**DIRECTIONS FOR THIS TASK:**
Please restate verbatim the lines that open the listing below, ending with the line in which "reached: a configuration's" occurs.
*** Opening of TASK DATA ***
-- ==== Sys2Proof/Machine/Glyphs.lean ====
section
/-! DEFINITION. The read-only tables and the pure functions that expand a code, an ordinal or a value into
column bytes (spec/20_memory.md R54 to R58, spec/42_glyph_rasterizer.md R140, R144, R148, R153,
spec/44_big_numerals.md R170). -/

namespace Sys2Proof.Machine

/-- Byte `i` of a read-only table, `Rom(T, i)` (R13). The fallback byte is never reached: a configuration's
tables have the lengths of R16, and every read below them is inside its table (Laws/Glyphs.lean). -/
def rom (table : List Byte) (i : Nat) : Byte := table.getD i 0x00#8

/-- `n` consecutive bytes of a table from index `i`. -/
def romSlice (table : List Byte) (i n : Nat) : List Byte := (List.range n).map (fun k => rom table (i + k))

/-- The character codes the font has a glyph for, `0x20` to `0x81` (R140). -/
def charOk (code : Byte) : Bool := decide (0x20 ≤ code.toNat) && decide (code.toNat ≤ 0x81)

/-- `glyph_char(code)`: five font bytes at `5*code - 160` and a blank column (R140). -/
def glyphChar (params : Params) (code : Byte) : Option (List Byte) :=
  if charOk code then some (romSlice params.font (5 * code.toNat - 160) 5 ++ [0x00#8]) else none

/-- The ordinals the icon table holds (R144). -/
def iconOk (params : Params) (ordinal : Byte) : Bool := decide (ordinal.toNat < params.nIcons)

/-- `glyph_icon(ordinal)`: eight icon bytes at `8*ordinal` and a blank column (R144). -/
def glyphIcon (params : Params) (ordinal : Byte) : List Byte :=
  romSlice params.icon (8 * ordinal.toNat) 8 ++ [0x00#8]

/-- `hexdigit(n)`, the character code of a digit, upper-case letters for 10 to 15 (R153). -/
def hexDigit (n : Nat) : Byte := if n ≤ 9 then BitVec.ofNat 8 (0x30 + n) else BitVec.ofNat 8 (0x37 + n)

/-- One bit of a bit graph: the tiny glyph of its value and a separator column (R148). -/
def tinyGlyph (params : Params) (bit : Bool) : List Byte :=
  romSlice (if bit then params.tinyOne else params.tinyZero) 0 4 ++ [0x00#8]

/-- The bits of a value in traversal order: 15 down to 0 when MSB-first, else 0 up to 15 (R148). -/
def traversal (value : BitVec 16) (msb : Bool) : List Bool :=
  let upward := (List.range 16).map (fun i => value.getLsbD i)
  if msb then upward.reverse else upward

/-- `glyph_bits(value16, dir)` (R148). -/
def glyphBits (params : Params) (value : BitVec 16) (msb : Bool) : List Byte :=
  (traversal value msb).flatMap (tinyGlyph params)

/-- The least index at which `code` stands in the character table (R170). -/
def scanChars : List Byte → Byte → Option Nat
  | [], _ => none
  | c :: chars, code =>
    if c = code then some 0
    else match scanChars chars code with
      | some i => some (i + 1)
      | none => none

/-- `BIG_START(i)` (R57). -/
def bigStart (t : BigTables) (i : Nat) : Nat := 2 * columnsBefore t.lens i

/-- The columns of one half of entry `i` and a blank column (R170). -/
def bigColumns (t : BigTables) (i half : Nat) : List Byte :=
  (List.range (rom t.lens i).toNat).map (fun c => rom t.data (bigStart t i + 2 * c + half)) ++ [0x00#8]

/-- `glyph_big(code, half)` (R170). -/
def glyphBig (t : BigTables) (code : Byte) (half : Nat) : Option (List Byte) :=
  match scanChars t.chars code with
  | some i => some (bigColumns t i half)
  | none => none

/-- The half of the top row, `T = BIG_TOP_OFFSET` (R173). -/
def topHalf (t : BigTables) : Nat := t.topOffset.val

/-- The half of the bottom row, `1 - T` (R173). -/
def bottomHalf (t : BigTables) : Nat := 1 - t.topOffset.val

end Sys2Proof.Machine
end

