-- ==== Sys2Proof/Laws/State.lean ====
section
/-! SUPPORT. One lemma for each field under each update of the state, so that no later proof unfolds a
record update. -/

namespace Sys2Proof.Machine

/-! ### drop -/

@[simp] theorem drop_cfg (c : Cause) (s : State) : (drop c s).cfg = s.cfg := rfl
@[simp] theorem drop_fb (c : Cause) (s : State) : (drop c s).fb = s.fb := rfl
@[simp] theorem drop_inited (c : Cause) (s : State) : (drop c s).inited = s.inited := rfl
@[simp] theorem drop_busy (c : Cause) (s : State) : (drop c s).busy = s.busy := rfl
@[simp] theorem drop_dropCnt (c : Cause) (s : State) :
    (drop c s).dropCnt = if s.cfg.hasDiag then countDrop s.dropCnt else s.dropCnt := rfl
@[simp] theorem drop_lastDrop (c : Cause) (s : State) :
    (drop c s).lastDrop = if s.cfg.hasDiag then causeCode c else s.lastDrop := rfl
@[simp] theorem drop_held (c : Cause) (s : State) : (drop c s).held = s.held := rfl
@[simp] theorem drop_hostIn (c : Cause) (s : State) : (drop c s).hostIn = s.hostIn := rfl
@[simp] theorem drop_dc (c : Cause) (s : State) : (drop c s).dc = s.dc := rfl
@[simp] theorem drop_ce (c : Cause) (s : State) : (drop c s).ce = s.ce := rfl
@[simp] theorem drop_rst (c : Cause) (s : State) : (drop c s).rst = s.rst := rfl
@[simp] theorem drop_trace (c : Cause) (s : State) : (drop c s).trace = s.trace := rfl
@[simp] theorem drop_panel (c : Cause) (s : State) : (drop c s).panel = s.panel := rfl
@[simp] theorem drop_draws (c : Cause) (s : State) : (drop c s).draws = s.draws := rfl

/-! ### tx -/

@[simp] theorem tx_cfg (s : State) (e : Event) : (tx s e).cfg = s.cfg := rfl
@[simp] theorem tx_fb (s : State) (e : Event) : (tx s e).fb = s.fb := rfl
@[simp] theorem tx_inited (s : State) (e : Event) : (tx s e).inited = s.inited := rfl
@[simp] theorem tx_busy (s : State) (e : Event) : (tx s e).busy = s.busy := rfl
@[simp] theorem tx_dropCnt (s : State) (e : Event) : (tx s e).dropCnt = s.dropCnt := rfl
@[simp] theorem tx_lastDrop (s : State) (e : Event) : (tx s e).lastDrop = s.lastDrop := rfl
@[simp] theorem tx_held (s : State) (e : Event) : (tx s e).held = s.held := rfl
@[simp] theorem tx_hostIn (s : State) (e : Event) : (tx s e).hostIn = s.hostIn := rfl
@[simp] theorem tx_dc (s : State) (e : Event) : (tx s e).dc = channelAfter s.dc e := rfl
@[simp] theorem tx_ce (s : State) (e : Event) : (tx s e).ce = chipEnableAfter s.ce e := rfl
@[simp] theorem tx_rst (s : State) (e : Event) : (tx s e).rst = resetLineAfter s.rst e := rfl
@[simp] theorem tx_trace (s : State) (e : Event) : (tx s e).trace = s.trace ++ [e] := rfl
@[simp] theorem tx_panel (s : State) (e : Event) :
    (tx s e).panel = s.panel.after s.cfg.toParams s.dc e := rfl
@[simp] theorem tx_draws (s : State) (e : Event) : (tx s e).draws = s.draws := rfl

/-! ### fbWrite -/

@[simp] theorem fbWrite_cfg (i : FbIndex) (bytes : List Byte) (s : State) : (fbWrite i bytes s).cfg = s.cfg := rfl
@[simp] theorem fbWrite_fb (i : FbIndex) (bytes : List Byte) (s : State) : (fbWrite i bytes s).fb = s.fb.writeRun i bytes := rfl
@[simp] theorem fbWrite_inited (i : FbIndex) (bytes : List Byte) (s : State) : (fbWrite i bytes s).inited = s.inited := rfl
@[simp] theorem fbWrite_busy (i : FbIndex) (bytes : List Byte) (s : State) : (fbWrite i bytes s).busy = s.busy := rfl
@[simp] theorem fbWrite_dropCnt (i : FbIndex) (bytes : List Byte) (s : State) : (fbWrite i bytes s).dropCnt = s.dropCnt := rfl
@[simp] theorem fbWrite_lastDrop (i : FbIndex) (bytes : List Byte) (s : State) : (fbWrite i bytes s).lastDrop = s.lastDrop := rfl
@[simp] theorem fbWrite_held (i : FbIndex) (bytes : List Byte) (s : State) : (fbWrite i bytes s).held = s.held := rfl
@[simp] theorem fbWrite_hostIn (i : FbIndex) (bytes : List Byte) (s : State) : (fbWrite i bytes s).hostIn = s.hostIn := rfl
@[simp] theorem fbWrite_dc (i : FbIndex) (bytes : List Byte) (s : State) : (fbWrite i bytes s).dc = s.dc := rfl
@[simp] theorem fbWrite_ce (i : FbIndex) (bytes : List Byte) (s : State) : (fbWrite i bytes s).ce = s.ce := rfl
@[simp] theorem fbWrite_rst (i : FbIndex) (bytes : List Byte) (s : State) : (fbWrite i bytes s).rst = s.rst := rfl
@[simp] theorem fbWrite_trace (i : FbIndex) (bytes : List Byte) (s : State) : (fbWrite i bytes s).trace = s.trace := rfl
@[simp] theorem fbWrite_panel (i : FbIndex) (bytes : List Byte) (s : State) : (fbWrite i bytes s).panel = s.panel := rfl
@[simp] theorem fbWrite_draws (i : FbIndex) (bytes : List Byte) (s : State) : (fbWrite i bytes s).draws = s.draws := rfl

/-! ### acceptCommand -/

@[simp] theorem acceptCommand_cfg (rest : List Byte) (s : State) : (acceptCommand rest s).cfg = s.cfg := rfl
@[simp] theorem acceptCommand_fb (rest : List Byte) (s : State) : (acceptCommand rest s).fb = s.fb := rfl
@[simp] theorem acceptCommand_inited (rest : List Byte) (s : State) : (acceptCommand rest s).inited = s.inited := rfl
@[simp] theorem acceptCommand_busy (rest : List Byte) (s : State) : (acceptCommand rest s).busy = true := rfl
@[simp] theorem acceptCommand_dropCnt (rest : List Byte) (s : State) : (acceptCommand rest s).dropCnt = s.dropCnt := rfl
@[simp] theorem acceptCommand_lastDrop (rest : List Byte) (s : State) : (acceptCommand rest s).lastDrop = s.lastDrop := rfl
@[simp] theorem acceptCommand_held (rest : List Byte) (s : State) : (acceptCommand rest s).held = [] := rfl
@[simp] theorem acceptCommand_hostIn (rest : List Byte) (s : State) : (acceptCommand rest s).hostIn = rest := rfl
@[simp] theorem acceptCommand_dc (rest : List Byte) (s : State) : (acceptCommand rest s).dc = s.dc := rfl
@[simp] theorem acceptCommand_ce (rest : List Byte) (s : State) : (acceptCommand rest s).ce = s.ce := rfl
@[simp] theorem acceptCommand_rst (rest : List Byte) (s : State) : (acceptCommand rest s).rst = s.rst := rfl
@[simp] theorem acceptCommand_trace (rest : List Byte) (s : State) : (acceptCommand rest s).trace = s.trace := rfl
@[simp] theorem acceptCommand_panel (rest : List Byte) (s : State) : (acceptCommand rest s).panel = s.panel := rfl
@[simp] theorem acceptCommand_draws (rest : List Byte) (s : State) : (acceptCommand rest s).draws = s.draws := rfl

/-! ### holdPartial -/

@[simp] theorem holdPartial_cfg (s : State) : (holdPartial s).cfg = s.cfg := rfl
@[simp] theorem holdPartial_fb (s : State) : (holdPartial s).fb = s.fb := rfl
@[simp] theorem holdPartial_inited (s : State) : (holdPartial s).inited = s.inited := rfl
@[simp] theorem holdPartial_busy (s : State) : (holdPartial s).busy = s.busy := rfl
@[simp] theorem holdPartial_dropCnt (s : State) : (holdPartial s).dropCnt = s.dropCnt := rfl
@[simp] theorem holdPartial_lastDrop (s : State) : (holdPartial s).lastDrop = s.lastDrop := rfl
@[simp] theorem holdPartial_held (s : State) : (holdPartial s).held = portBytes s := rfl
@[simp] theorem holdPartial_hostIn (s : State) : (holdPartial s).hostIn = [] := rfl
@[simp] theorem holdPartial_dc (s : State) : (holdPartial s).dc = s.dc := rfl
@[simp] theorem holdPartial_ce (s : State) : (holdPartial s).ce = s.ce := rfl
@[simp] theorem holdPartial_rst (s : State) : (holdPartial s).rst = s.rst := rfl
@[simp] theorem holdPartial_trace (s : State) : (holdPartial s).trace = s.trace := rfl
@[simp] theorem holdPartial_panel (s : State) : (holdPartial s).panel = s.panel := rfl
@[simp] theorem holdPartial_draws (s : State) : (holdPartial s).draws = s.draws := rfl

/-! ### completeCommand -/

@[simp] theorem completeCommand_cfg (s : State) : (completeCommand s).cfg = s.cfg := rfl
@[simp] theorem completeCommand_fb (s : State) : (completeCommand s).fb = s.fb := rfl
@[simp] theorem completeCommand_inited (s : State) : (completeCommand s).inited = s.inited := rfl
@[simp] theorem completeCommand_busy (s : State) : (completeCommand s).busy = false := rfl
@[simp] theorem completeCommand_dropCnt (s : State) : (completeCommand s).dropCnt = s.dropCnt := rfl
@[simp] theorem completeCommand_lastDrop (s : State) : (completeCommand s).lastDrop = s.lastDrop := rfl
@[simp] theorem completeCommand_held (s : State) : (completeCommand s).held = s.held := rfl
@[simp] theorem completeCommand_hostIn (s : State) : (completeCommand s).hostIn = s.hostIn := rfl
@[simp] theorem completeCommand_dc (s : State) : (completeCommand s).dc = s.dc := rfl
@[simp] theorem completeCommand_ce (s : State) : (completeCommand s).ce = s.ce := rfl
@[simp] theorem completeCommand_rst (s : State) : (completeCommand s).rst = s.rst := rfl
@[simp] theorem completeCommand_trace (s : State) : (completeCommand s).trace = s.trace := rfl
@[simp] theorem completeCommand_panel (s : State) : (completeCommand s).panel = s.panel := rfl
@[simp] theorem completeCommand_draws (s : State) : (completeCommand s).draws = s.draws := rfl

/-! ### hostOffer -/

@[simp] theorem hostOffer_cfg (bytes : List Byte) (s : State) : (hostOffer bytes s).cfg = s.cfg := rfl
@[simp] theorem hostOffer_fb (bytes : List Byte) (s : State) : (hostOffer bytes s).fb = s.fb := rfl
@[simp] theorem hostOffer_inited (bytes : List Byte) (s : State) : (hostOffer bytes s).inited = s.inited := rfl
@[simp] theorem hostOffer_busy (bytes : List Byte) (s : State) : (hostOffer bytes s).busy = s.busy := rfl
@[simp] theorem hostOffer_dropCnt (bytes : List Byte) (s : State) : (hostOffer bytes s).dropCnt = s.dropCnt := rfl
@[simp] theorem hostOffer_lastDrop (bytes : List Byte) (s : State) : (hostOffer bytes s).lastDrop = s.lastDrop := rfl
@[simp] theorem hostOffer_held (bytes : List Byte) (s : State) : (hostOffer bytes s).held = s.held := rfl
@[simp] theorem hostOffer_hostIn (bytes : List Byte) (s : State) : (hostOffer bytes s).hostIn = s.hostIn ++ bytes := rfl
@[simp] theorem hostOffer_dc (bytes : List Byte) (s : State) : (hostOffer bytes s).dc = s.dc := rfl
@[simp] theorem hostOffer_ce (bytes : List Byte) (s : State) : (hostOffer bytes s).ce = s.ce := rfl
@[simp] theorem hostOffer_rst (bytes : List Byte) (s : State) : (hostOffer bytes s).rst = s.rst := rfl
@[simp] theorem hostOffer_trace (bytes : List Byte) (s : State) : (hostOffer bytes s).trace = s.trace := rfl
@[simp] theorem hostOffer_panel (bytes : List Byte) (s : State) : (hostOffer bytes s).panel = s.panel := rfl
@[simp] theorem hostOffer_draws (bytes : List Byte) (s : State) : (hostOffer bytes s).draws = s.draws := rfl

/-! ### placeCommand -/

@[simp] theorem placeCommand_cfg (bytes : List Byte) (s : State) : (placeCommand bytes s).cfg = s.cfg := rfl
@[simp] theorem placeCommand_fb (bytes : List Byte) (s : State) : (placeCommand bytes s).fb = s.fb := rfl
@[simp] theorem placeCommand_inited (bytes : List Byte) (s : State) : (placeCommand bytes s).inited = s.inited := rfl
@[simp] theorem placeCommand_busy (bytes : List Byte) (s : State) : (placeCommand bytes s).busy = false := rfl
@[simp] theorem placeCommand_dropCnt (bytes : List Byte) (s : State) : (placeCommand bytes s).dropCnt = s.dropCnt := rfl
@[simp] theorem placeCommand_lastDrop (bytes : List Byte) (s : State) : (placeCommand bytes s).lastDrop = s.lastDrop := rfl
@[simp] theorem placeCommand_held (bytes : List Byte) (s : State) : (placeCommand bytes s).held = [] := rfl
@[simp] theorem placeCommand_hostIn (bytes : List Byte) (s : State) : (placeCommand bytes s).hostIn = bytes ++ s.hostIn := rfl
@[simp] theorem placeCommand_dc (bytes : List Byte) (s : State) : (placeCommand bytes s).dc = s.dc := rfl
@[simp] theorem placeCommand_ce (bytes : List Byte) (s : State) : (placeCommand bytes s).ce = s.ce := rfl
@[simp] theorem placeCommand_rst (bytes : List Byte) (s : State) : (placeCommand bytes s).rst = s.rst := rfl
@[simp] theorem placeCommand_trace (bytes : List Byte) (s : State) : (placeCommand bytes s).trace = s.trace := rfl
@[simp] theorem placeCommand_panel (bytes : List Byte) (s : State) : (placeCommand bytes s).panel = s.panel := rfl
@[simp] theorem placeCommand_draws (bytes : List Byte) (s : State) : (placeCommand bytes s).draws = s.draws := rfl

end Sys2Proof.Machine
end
*** Close of TASK DATA ***
**RESULT:**
-- ==== Sys2Proof/Machine/Glyphs.lean ====
section
/-! DEFINITION. The read-only tables and the pure functions that expand a code, an ordinal or a value into
column bytes (spec/20_memory.md R54 to R58, spec/42_glyph_rasterizer.md R140, R144, R148, R153,
spec/44_big_numerals.md R170). -/

namespace Sys2Proof.Machine

/-- Byte `i` of a read-only table, `Rom(T, i)` (R13). The fallback byte is never reached: a configuration's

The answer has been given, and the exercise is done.